In [1]:
from envs import ForbiddenAreaCfg, RewardCfg, make_gridworld

env = make_gridworld(
    forbidden_area_cfg=ForbiddenAreaCfg(num=6),
    reward_cfg=RewardCfg(forbidden_area=-10),
)

# TD learning of state value

## State Value 

$v_{\pi}(s_t) = \mathbb{E}[G_t|S_t=s_t]$

or

$v_{\pi}(s_t) = \mathbb{E}[r_{t+1} + \gamma v_{\pi}(s_{t+1})]$

## Algorithm

We aim to estimate the state value of a given policy $\pi$.

Consider this formula:

$g(v_{\pi}(s_t)) = v_{\pi}(s_t) - \mathbb{E}[r_{t+1} + \gamma v_{\pi}(s_{t+1})|s_t]$

We can use Robbins-Monro algorithm to solve $g_t(v_{\pi}(s_t)) = 0$.

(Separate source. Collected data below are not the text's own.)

-- ==== Sys2Proof/Machine/Dispatch.lean ====
section
/-! DEFINITION. The dispatch: one arm per command, each one direct call of its meaning. -/

namespace Sys2Proof.Machine
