/-- The reply OK of a synchronous command, which QUIET suppresses (15 R379). -/
def Answered (s t : State) (h : Hdr) (op : Nat) (out : List W32) : Prop :=
  if h.quiet then t.outbox h.transport = s.outbox h.transport else Replied s t h op Status.ok out

/-- The reply ACCEPTED of an asynchronous command, which is outstanding from then on (15 R386). -/
def Taken (s t : State) (h : Hdr) (op mask : Nat) (tick : W32) : Prop :=
  Replied s t h op Status.accepted [] ∧ t.host.async = s.host.async ++ [⟨h.transport, h.tag, op, mask, tick⟩]

/-- From `s` to `t` the outstanding command `a` was completed with one completion on its transport (15 R386). -/
def Completed (s t : State) (a : Async) (status : Nat) (out : List W32) : Prop :=
  ∃ r : Reply, t.outbox a.transport = s.outbox a.transport ++ [r] ∧ r.transport = a.transport ∧ r.tag = a.tag ∧ r.opcode = a.opcode ∧
    r.completion = true ∧ r.status = status ∧ r.payload = out

/-- The outstanding commands with an opcode. -/
def State.openOf (s : State) (op : Nat) : List Async := s.host.async.filter (fun a => a.opcode == op)

/-- No register changes but those listed; sending a reply moves RPL_TAIL and may set IRQ_STATUS.REPLY (15 R391, R394). -/
def SameRegs (s t : State) (except : List Nat) : Prop := ∀ a, a ∉ except → t.rd a = s.rd a

/-- No byte of memory changes. -/
def SameMem (s t : State) : Prop := ∀ a, t.rdB a = s.rdB a

/-- The registers that a reply may change. -/
def replyRegs : List Nat := [Reg.rplTail, Reg.irqStatus]

/-- The parts of the state beside the queue, the registers, the memory and the host interface. -/
inductive Part where
  | poison | dev | windows | log | owners | evidence | tod | tick | clk | ctx | ant | subst | scarab | banks | link | fe | acq | bus
  | twin | pwr | loader | warden | free
  deriving DecidableEq, Repr

/-- Whether a part is the same in two states. -/
def Part.Same (s t : State) : Part → Prop
  | .poison => t.poison = s.poison
  | .dev => t.dev = s.dev
  | .windows => t.windows = s.windows
  | .log => t.log = s.log
  | .owners => t.owners = s.owners
  | .evidence => t.evidence = s.evidence
  | .tod => t.tod = s.tod
  | .tick => t.tick = s.tick
  | .clk => t.clk = s.clk
  | .ctx => t.ctx = s.ctx
  | .ant => t.ant = s.ant
  | .subst => t.subst = s.subst
  | .scarab => t.scarab = s.scarab
  | .banks => t.banks = s.banks
  | .link => t.link = s.link
  | .fe => t.fe = s.fe
  | .acq => t.acq = s.acq
  | .bus => t.bus = s.bus
  | .twin => t.twin = s.twin
  | .pwr => t.pwr = s.pwr
  | .loader => t.loader = s.loader
  | .warden => t.warden = s.warden
  | .free => t.free = s.free
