-- ==== Sys2Proof/Certificates/Slice0/Obligations.lean ====
section
/-! DEFINITION. What is claimed of the machine, one proposition each; OBLIGATIONS.json says of every one what rule it formalises. -/

open Sys2Proof Sys2Proof.Machine

/-- A step is exec of the command at the front of the queue on the rest; with none waiting the block idles (log 1) (15 Commands and states,
log 1). -/
def Obligations.StepRunsTheFrontCommand : Prop :=
  (∀ (c : Instr) (rest : List Instr) (s : State), step { s with pending := c :: rest } = exec c { s with pending := rest }) ∧
  ∀ s : State, s.pending = [] → step s = .next s

/-- No command changes the queue of commands that wait; a packet always has an effect, and only an event can name an absent unit (15
Commands and states, log 1, log 2). -/
def Obligations.ExecLeavesTheQueue : Prop :=
  ∀ (i : Instr) (s : State), (∀ t, exec i s = .next t → t.pending = s.pending) ∧ (i.packet ≠ none → ∃ t, exec i s = .next t) ∧
    ((∃ t, exec i s = .next t) ∨ exec i s = .fault .illFormed)

/-- Every step keeps registers and memory in canonical form: addresses rising, nothing listed that equals its reset value (00 R7, 00 R11, 07
R186, log 6). -/
def Obligations.StepKeepsCanonicalForm : Prop :=
  ∀ s t : State, s.inv = true → step s = .next t → t.inv = true

/-- After reset the device is Idle, the contexts Empty, C_TICK 40, TICK_ID 0, and registers and memory are in canonical form (R464, R469,
R383, log 25). -/
def Obligations.ResetIsCanonicalAndIdle : Prop :=
  State.reset.inv = true ∧ State.reset.pending = [] ∧ State.reset.dev.state = .idle ∧
  (∀ k, k < 4 → State.reset.ctxState k = Ctx.empty) ∧ State.reset.rd Reg.tickCfg = 40 ∧ State.reset.tickId = 0 ∧
  State.reset.tick.pendingId = some 0 ∧ State.reset.tick.running = true ∧ State.reset.host.async = [] ∧ State.reset.mem = []

/-- A command packet that the device state does not permit has no effect but its reply STATE_ILLEGAL (R382, R385, R381, Table 15.10). -/
def Obligations.IllegalStateCommandHasNoEffect : Prop :=
  ∀ (i : Instr) (h : Hdr) (op : Nat) (s : State),
    i.packet = some (h, op) → op ≠ Op.admitPartner → op ≠ Op.coreRetire →
    s.served h.transport = true → s.transportOk h.transport op = true → (h.sig = none ∨ opSigned op = true) →
    opLegal op s.dev.state = false →
    ∃ t, exec i s = .next t ∧ Replied s t h op Status.stateIllegal [0xFFFF0000] ∧ Frame s t [] [] ∧ t.host.async = s.host.async

/-- Steps 6 to 9 of Table 15.3 reject a packet command with TRANSPORT_DENIED, SIG_REQUIRED, TAG_IN_USE or ASYNC_FULL and no effect (R379,
R382, R386, R398, Table 15.3). -/
def Obligations.PacketRejectionOrder : Prop :=
  ∀ (i : Instr) (h : Hdr) (op : Nat) (s : State),
    i.packet = some (h, op) → op ≠ Op.admitPartner → op ≠ Op.coreRetire → s.served h.transport = true →
    (opSigned op = false → h.sig ≠ none →
      ∃ t, exec i s = .next t ∧ Replied s t h op Status.pktReserved [0xFFFF0002] ∧ Frame s t [] []) ∧
    ((h.sig = none ∨ opSigned op = true) → s.transportOk h.transport op = false →
      ∃ t, exec i s = .next t ∧ Replied s t h op Status.transportDenied [0xFFFF0000] ∧ Frame s t [] []) ∧
    (h.sig = none → s.transportOk h.transport op = true → opLegal op s.dev.state = true →
      (opSigned op = true →
        ∃ t, exec i s = .next t ∧ Replied s t h op Status.sigRequired [0xFFFF0000] ∧ Frame s t [] []) ∧
      (opSigned op = false → (∃ a ∈ s.host.async, a.transport = h.transport ∧ a.tag = h.tag) →
        ∃ t, exec i s = .next t ∧ Replied s t h op Status.tagInUse [0xFFFF0000] ∧ Frame s t [] []) ∧
      (opSigned op = false → (¬ ∃ a ∈ s.host.async, a.transport = h.transport ∧ a.tag = h.tag) → opAsync op = true →
        64 ≤ s.host.async.length →
        ∃ t, exec i s = .next t ∧ Replied s t h op Status.asyncFull [0xFFFF0000] ∧ Frame s t [] []))
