-- ==== Sys2Proof/Laws/PerInstr.lean ====
section
/-! SUPPORT. Per command: a packet has an opcode of Table 15.10, and a well-formed packet has a well-formed header (15 Table 15.1). -/

namespace Sys2Proof.Laws

open Sys2Proof.Machine

set_option Elab.async false

/-- The opcode of a packet is one of Table 15.10, and its header is well formed where the packet is. -/
def Packet.Statement (i : Instr) : Prop :=
  ∀ h op, i.packet = some (h, op) → opDefined op = true ∧ (i.wf = true → h.wf = true)

/-- An event is no packet. -/
theorem packet_of_none (i : Instr) (e : i.packet = none) : Packet.Statement i := by
  intro h op x; rw [e] at x; cases x

/-- A packet by its header and opcode. -/
theorem packet_of_some (i : Instr) (h : Hdr) (op : Nat) (e : i.packet = some (h, op)) (d : opDefined op = true)
    (w : i.wf = true → h.wf = true) : Packet.Statement i := by
  intro h' op' x; rw [e] at x; cases x; exact ⟨d, w⟩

Then we have TD learning of state value algorithm:

$v_{t+1}(s_{t}) = v_{t}(s_t) - \alpha_t(s_t)[v_t(s_t) - [r_{t+1} + \gamma v_t(s_{t+1})]]$

This algorithm is driven by the temporal difference error and makes the state value estimate closer to the target value $\bar{v_t}$ ($\bar{v_t}$ is not the mean of $v_t$, it is an ideal value $v_{\pi}$).


## Properties

- It **only** estimates the state value of a given policy.
- It does not estimate the action value.
- It does not search for optimal policies.

# TD learning of action value: Sarsa

## Action Value

$q_{\pi}(s_t, a_t) = \mathbb{E}[G_t|S_t=s_t, A_t=a_t]$

or

$q_{\pi}(s_t, a_t) = \mathbb{E}[r_{t+1} + \gamma v_{\pi}(s_{t+1})]$

## Algorithm

Suppose we have some experience/data $\{(s_t, a_t, r_{t+1}, s_{t+1}, a_{t+1})\}$.

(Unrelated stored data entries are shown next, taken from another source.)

@[simp] theorem State.countCode_pending (s : State) (c : Nat) (l : Loc) (t : W32) : (s.countCode c l t).pending = s.pending := by
  unfold State.countCode; dsimp only; split <;> rfl
@[simp] theorem State.countCode_mem (s : State) (c : Nat) (l : Loc) (t : W32) : (s.countCode c l t).mem = s.mem := by
  unfold State.countCode; dsimp only; split <;> rfl
@[simp] theorem State.countCode_poison (s : State) (c : Nat) (l : Loc) (t : W32) : (s.countCode c l t).poison = s.poison := by
  unfold State.countCode; dsimp only; split <;> rfl
@[simp] theorem State.countCode_dev (s : State) (c : Nat) (l : Loc) (t : W32) : (s.countCode c l t).dev = s.dev := by
  unfold State.countCode; dsimp only; split <;> rfl
@[simp] theorem State.countCode_host (s : State) (c : Nat) (l : Loc) (t : W32) : (s.countCode c l t).host = s.host := by
  unfold State.countCode; dsimp only; split <;> rfl
@[simp] theorem State.countCode_windows (s : State) (c : Nat) (l : Loc) (t : W32) : (s.countCode c l t).windows = s.windows := by
  unfold State.countCode; dsimp only; split <;> rfl
@[simp] theorem State.countCode_log (s : State) (c : Nat) (l : Loc) (t : W32) : (s.countCode c l t).log = s.log := by
  unfold State.countCode; dsimp only; split <;> rfl
@[simp] theorem State.countCode_owners (s : State) (c : Nat) (l : Loc) (t : W32) : (s.countCode c l t).owners = s.owners := by
  unfold State.countCode; dsimp only; split <;> rfl
@[simp] theorem State.countCode_tod (s : State) (c : Nat) (l : Loc) (t : W32) : (s.countCode c l t).tod = s.tod := by
  unfold State.countCode; dsimp only; split <;> rfl
@[simp] theorem State.countCode_tick (s : State) (c : Nat) (l : Loc) (t : W32) : (s.countCode c l t).tick = s.tick := by
  unfold State.countCode; dsimp only; split <;> rfl
@[simp] theorem State.countCode_clk (s : State) (c : Nat) (l : Loc) (t : W32) : (s.countCode c l t).clk = s.clk := by
  unfold State.countCode; dsimp only; split <;> rfl
@[simp] theorem State.countCode_ctx (s : State) (c : Nat) (l : Loc) (t : W32) : (s.countCode c l t).ctx = s.ctx := by
  unfold State.countCode; dsimp only; split <;> rfl
@[simp] theorem State.countCode_ant (s : State) (c : Nat) (l : Loc) (t : W32) : (s.countCode c l t).ant = s.ant := by
  unfold State.countCode; dsimp only; split <;> rfl
@[simp] theorem State.countCode_subst (s : State) (c : Nat) (l : Loc) (t : W32) : (s.countCode c l t).subst = s.subst := by
  unfold State.countCode; dsimp only; split <;> rfl
@[simp] theorem State.countCode_scarab (s : State) (c : Nat) (l : Loc) (t : W32) : (s.countCode c l t).scarab = s.scarab := by
  unfold State.countCode; dsimp only; split <;> rfl
@[simp] theorem State.countCode_banks (s : State) (c : Nat) (l : Loc) (t : W32) : (s.countCode c l t).banks = s.banks := by
  unfold State.countCode; dsimp only; split <;> rfl
@[simp] theorem State.countCode_link (s : State) (c : Nat) (l : Loc) (t : W32) : (s.countCode c l t).link = s.link := by
  unfold State.countCode; dsimp only; split <;> rfl
@[simp] theorem State.countCode_fe (s : State) (c : Nat) (l : Loc) (t : W32) : (s.countCode c l t).fe = s.fe := by
  unfold State.countCode; dsimp only; split <;> rfl
@[simp] theorem State.countCode_acq (s : State) (c : Nat) (l : Loc) (t : W32) : (s.countCode c l t).acq = s.acq := by
  unfold State.countCode; dsimp only; split <;> rfl
@[simp] theorem State.countCode_bus (s : State) (c : Nat) (l : Loc) (t : W32) : (s.countCode c l t).bus = s.bus := by
  unfold State.countCode; dsimp only; split <;> rfl
@[simp] theorem State.countCode_twin (s : State) (c : Nat) (l : Loc) (t : W32) : (s.countCode c l t).twin = s.twin := by
  unfold State.countCode; dsimp only; split <;> rfl
@[simp] theorem State.countCode_pwr (s : State) (c : Nat) (l : Loc) (t : W32) : (s.countCode c l t).pwr = s.pwr := by
  unfold State.countCode; dsimp only; split <;> rfl
@[simp] theorem State.countCode_loader (s : State) (c : Nat) (l : Loc) (t : W32) : (s.countCode c l t).loader = s.loader := by
  unfold State.countCode; dsimp only; split <;> rfl
@[simp] theorem State.countCode_warden (s : State) (c : Nat) (l : Loc) (t : W32) : (s.countCode c l t).warden = s.warden := by
  unfold State.countCode; dsimp only; split <;> rfl
@[simp] theorem State.countCode_free (s : State) (c : Nat) (l : Loc) (t : W32) : (s.countCode c l t).free = s.free := by
  unfold State.countCode; dsimp only; split <;> rfl

@[simp] theorem State.writeCode_pending (s : State) (c : Nat) (l : Loc) (t : W32) (d : Nat) : (s.writeCode c l t d).pending = s.pending := by
  unfold State.writeCode; dsimp only; split
  · rw [State.logPut_pending, State.record_pending]
  · rw [State.record_pending]
@[simp] theorem State.writeCode_mem (s : State) (c : Nat) (l : Loc) (t : W32) (d : Nat) : (s.writeCode c l t d).mem = s.mem := by
  unfold State.writeCode; dsimp only; split
  · rw [State.logPut_mem, State.record_mem]
  · rw [State.record_mem]
@[simp] theorem State.writeCode_poison (s : State) (c : Nat) (l : Loc) (t : W32) (d : Nat) : (s.writeCode c l t d).poison = s.poison := by
  unfold State.writeCode; dsimp only; split
  · rw [State.logPut_poison, State.record_poison]
  · rw [State.record_poison]
@[simp] theorem State.writeCode_dev (s : State) (c : Nat) (l : Loc) (t : W32) (d : Nat) : (s.writeCode c l t d).dev = s.dev := by
  unfold State.writeCode; dsimp only; split
  · rw [State.logPut_dev, State.record_dev]
  · rw [State.record_dev]
@[simp] theorem State.writeCode_windows (s : State) (c : Nat) (l : Loc) (t : W32) (d : Nat) : (s.writeCode c l t d).windows = s.windows := by
  unfold State.writeCode; dsimp only; split
  · rw [State.logPut_windows, State.record_windows]
  · rw [State.record_windows]
@[simp] theorem State.writeCode_owners (s : State) (c : Nat) (l : Loc) (t : W32) (d : Nat) : (s.writeCode c l t d).owners = s.owners := by
  unfold State.writeCode; dsimp only; split
  · rw [State.logPut_owners, State.record_owners]
  · rw [State.record_owners]
@[simp] theorem State.writeCode_evidence (s : State) (c : Nat) (l : Loc) (t : W32) (d : Nat) : (s.writeCode c l t d).evidence = s.evidence := by
  unfold State.writeCode; dsimp only; split
  · rw [State.logPut_evidence, State.record_evidence]
  · rw [State.record_evidence]
@[simp] theorem State.writeCode_tod (s : State) (c : Nat) (l : Loc) (t : W32) (d : Nat) : (s.writeCode c l t d).tod = s.tod := by
  unfold State.writeCode; dsimp only; split
  · rw [State.logPut_tod, State.record_tod]
  · rw [State.record_tod]
@[simp] theorem State.writeCode_tick (s : State) (c : Nat) (l : Loc) (t : W32) (d : Nat) : (s.writeCode c l t d).tick = s.tick := by
  unfold State.writeCode; dsimp only; split
  · rw [State.logPut_tick, State.record_tick]
  · rw [State.record_tick]
@[simp] theorem State.writeCode_clk (s : State) (c : Nat) (l : Loc) (t : W32) (d : Nat) : (s.writeCode c l t d).clk = s.clk := by
  unfold State.writeCode; dsimp only; split
  · rw [State.logPut_clk, State.record_clk]
  · rw [State.record_clk]
@[simp] theorem State.writeCode_ctx (s : State) (c : Nat) (l : Loc) (t : W32) (d : Nat) : (s.writeCode c l t d).ctx = s.ctx := by
  unfold State.writeCode; dsimp only; split
  · rw [State.logPut_ctx, State.record_ctx]
  · rw [State.record_ctx]
@[simp] theorem State.writeCode_ant (s : State) (c : Nat) (l : Loc) (t : W32) (d : Nat) : (s.writeCode c l t d).ant = s.ant := by
  unfold State.writeCode; dsimp only; split
  · rw [State.logPut_ant, State.record_ant]
  · rw [State.record_ant]
@[simp] theorem State.writeCode_subst (s : State) (c : Nat) (l : Loc) (t : W32) (d : Nat) : (s.writeCode c l t d).subst = s.subst := by
  unfold State.writeCode; dsimp only; split
  · rw [State.logPut_subst, State.record_subst]
  · rw [State.record_subst]
@[simp] theorem State.writeCode_scarab (s : State) (c : Nat) (l : Loc) (t : W32) (d : Nat) : (s.writeCode c l t d).scarab = s.scarab := by
  unfold State.writeCode; dsimp only; split
  · rw [State.logPut_scarab, State.record_scarab]
  · rw [State.record_scarab]
@[simp] theorem State.writeCode_banks (s : State) (c : Nat) (l : Loc) (t : W32) (d : Nat) : (s.writeCode c l t d).banks = s.banks := by
  unfold State.writeCode; dsimp only; split
  · rw [State.logPut_banks, State.record_banks]
  · rw [State.record_banks]
@[simp] theorem State.writeCode_link (s : State) (c : Nat) (l : Loc) (t : W32) (d : Nat) : (s.writeCode c l t d).link = s.link := by
  unfold State.writeCode; dsimp only; split
  · rw [State.logPut_link, State.record_link]
  · rw [State.record_link]
@[simp] theorem State.writeCode_fe (s : State) (c : Nat) (l : Loc) (t : W32) (d : Nat) : (s.writeCode c l t d).fe = s.fe := by
  unfold State.writeCode; dsimp only; split
  · rw [State.logPut_fe, State.record_fe]
  · rw [State.record_fe]
@[simp] theorem State.writeCode_acq (s : State) (c : Nat) (l : Loc) (t : W32) (d : Nat) : (s.writeCode c l t d).acq = s.acq := by
  unfold State.writeCode; dsimp only; split
  · rw [State.logPut_acq, State.record_acq]
  · rw [State.record_acq]
@[simp] theorem State.writeCode_bus (s : State) (c : Nat) (l : Loc) (t : W32) (d : Nat) : (s.writeCode c l t d).bus = s.bus := by
  unfold State.writeCode; dsimp only; split
  · rw [State.logPut_bus, State.record_bus]
  · rw [State.record_bus]
@[simp] theorem State.writeCode_twin (s : State) (c : Nat) (l : Loc) (t : W32) (d : Nat) : (s.writeCode c l t d).twin = s.twin := by
  unfold State.writeCode; dsimp only; split
  · rw [State.logPut_twin, State.record_twin]
  · rw [State.record_twin]
@[simp] theorem State.writeCode_pwr (s : State) (c : Nat) (l : Loc) (t : W32) (d : Nat) : (s.writeCode c l t d).pwr = s.pwr := by
  unfold State.writeCode; dsimp only; split
  · rw [State.logPut_pwr, State.record_pwr]
  · rw [State.record_pwr]
@[simp] theorem State.writeCode_loader (s : State) (c : Nat) (l : Loc) (t : W32) (d : Nat) : (s.writeCode c l t d).loader = s.loader := by
  unfold State.writeCode; dsimp only; split
  · rw [State.logPut_loader, State.record_loader]
  · rw [State.record_loader]
@[simp] theorem State.writeCode_warden (s : State) (c : Nat) (l : Loc) (t : W32) (d : Nat) : (s.writeCode c l t d).warden = s.warden := by
  unfold State.writeCode; dsimp only; split
  · rw [State.logPut_warden, State.record_warden]
  · rw [State.record_warden]
@[simp] theorem State.writeCode_free (s : State) (c : Nat) (l : Loc) (t : W32) (d : Nat) : (s.writeCode c l t d).free = s.free := by
  unfold State.writeCode; dsimp only; split
  · rw [State.logPut_free, State.record_free]
  · rw [State.record_free]

@[simp] theorem State.openWin_pending (s : State) (c : Nat) (l : Loc) (t : W32) : (s.openWin c l t).pending = s.pending := rfl
@[simp] theorem State.openWin_regs (s : State) (c : Nat) (l : Loc) (t : W32) : (s.openWin c l t).regs = s.regs := rfl
@[simp] theorem State.openWin_mem (s : State) (c : Nat) (l : Loc) (t : W32) : (s.openWin c l t).mem = s.mem := rfl
@[simp] theorem State.openWin_poison (s : State) (c : Nat) (l : Loc) (t : W32) : (s.openWin c l t).poison = s.poison := rfl
@[simp] theorem State.openWin_dev (s : State) (c : Nat) (l : Loc) (t : W32) : (s.openWin c l t).dev = s.dev := rfl
@[simp] theorem State.openWin_host (s : State) (c : Nat) (l : Loc) (t : W32) : (s.openWin c l t).host = s.host := rfl
@[simp] theorem State.openWin_log (s : State) (c : Nat) (l : Loc) (t : W32) : (s.openWin c l t).log = s.log := rfl
@[simp] theorem State.openWin_owners (s : State) (c : Nat) (l : Loc) (t : W32) : (s.openWin c l t).owners = s.owners := rfl
@[simp] theorem State.openWin_evidence (s : State) (c : Nat) (l : Loc) (t : W32) : (s.openWin c l t).evidence = s.evidence := rfl
@[simp] theorem State.openWin_tod (s : State) (c : Nat) (l : Loc) (t : W32) : (s.openWin c l t).tod = s.tod := rfl
@[simp] theorem State.openWin_tick (s : State) (c : Nat) (l : Loc) (t : W32) : (s.openWin c l t).tick = s.tick := rfl
@[simp] theorem State.openWin_clk (s : State) (c : Nat) (l : Loc) (t : W32) : (s.openWin c l t).clk = s.clk := rfl
@[simp] theorem State.openWin_ctx (s : State) (c : Nat) (l : Loc) (t : W32) : (s.openWin c l t).ctx = s.ctx := rfl
@[simp] theorem State.openWin_ant (s : State) (c : Nat) (l : Loc) (t : W32) : (s.openWin c l t).ant = s.ant := rfl
@[simp] theorem State.openWin_subst (s : State) (c : Nat) (l : Loc) (t : W32) : (s.openWin c l t).subst = s.subst := rfl
@[simp] theorem State.openWin_scarab (s : State) (c : Nat) (l : Loc) (t : W32) : (s.openWin c l t).scarab = s.scarab := rfl
@[simp] theorem State.openWin_banks (s : State) (c : Nat) (l : Loc) (t : W32) : (s.openWin c l t).banks = s.banks := rfl
@[simp] theorem State.openWin_link (s : State) (c : Nat) (l : Loc) (t : W32) : (s.openWin c l t).link = s.link := rfl
@[simp] theorem State.openWin_fe (s : State) (c : Nat) (l : Loc) (t : W32) : (s.openWin c l t).fe = s.fe := rfl
@[simp] theorem State.openWin_acq (s : State) (c : Nat) (l : Loc) (t : W32) : (s.openWin c l t).acq = s.acq := rfl
@[simp] theorem State.openWin_bus (s : State) (c : Nat) (l : Loc) (t : W32) : (s.openWin c l t).bus = s.bus := rfl
@[simp] theorem State.openWin_twin (s : State) (c : Nat) (l : Loc) (t : W32) : (s.openWin c l t).twin = s.twin := rfl
@[simp] theorem State.openWin_pwr (s : State) (c : Nat) (l : Loc) (t : W32) : (s.openWin c l t).pwr = s.pwr := rfl
@[simp] theorem State.openWin_loader (s : State) (c : Nat) (l : Loc) (t : W32) : (s.openWin c l t).loader = s.loader := rfl
@[simp] theorem State.openWin_warden (s : State) (c : Nat) (l : Loc) (t : W32) : (s.openWin c l t).warden = s.warden := rfl
@[simp] theorem State.openWin_free (s : State) (c : Nat) (l : Loc) (t : W32) : (s.openWin c l t).free = s.free := rfl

We can use the following formula to estimate the action value:

$q_{t+1} = q_{t} - \alpha_t(s_t, a_t)[q_t(s_t, a_t) - [r_{t+1} + \gamma q_t(s_{t+1}, a_{t+1})]]$

> The above formula is to solve $g(q_{\pi}) = 0$,
>
> where $g(q_{\pi}(a_t, s_t)) = q_{\pi}(a_t, s_t) - \mathbb{E}[r_{t+1} + \gamma q_{\pi}(a_{t+1}, s_{t+1})|s_t, a_t]$

This formula is used to solve the Bellman equation in terms of action values:

$$
\begin{align*}
q_{\pi}(s, a) &= \sum_r rp(r|s, a) + \gamma\sum_{s'} \sum_{a'}q_{\pi}(s', a')p(s'|s, a)\pi(a'|s')\\
&= \sum_r rp(r|s, a) + \gamma \sum_{s'} p(s'|s, a) \sum_{a'}q_{\pi}(s', a')\pi(a'|s')\\\
&= \sum_r rp(r|s, a) + \gamma \sum_{s'} \sum_{a'} q_{\pi}(s', a') p(s', a'|s, a)\\
&= \mathbb{E}[r + \gamma q_{\pi}(s', a')|s, a]\\
\end{align*}
$$

where
$$
\begin{align*}
p(s', a'|s, a)
&= p(s'|s, a)p(a'|s', s, a)\\
&= p(s'|s, a)p(a'|s')\\
&= p(s'|s, a)\pi(a'|s')\\
\end{align*}
$$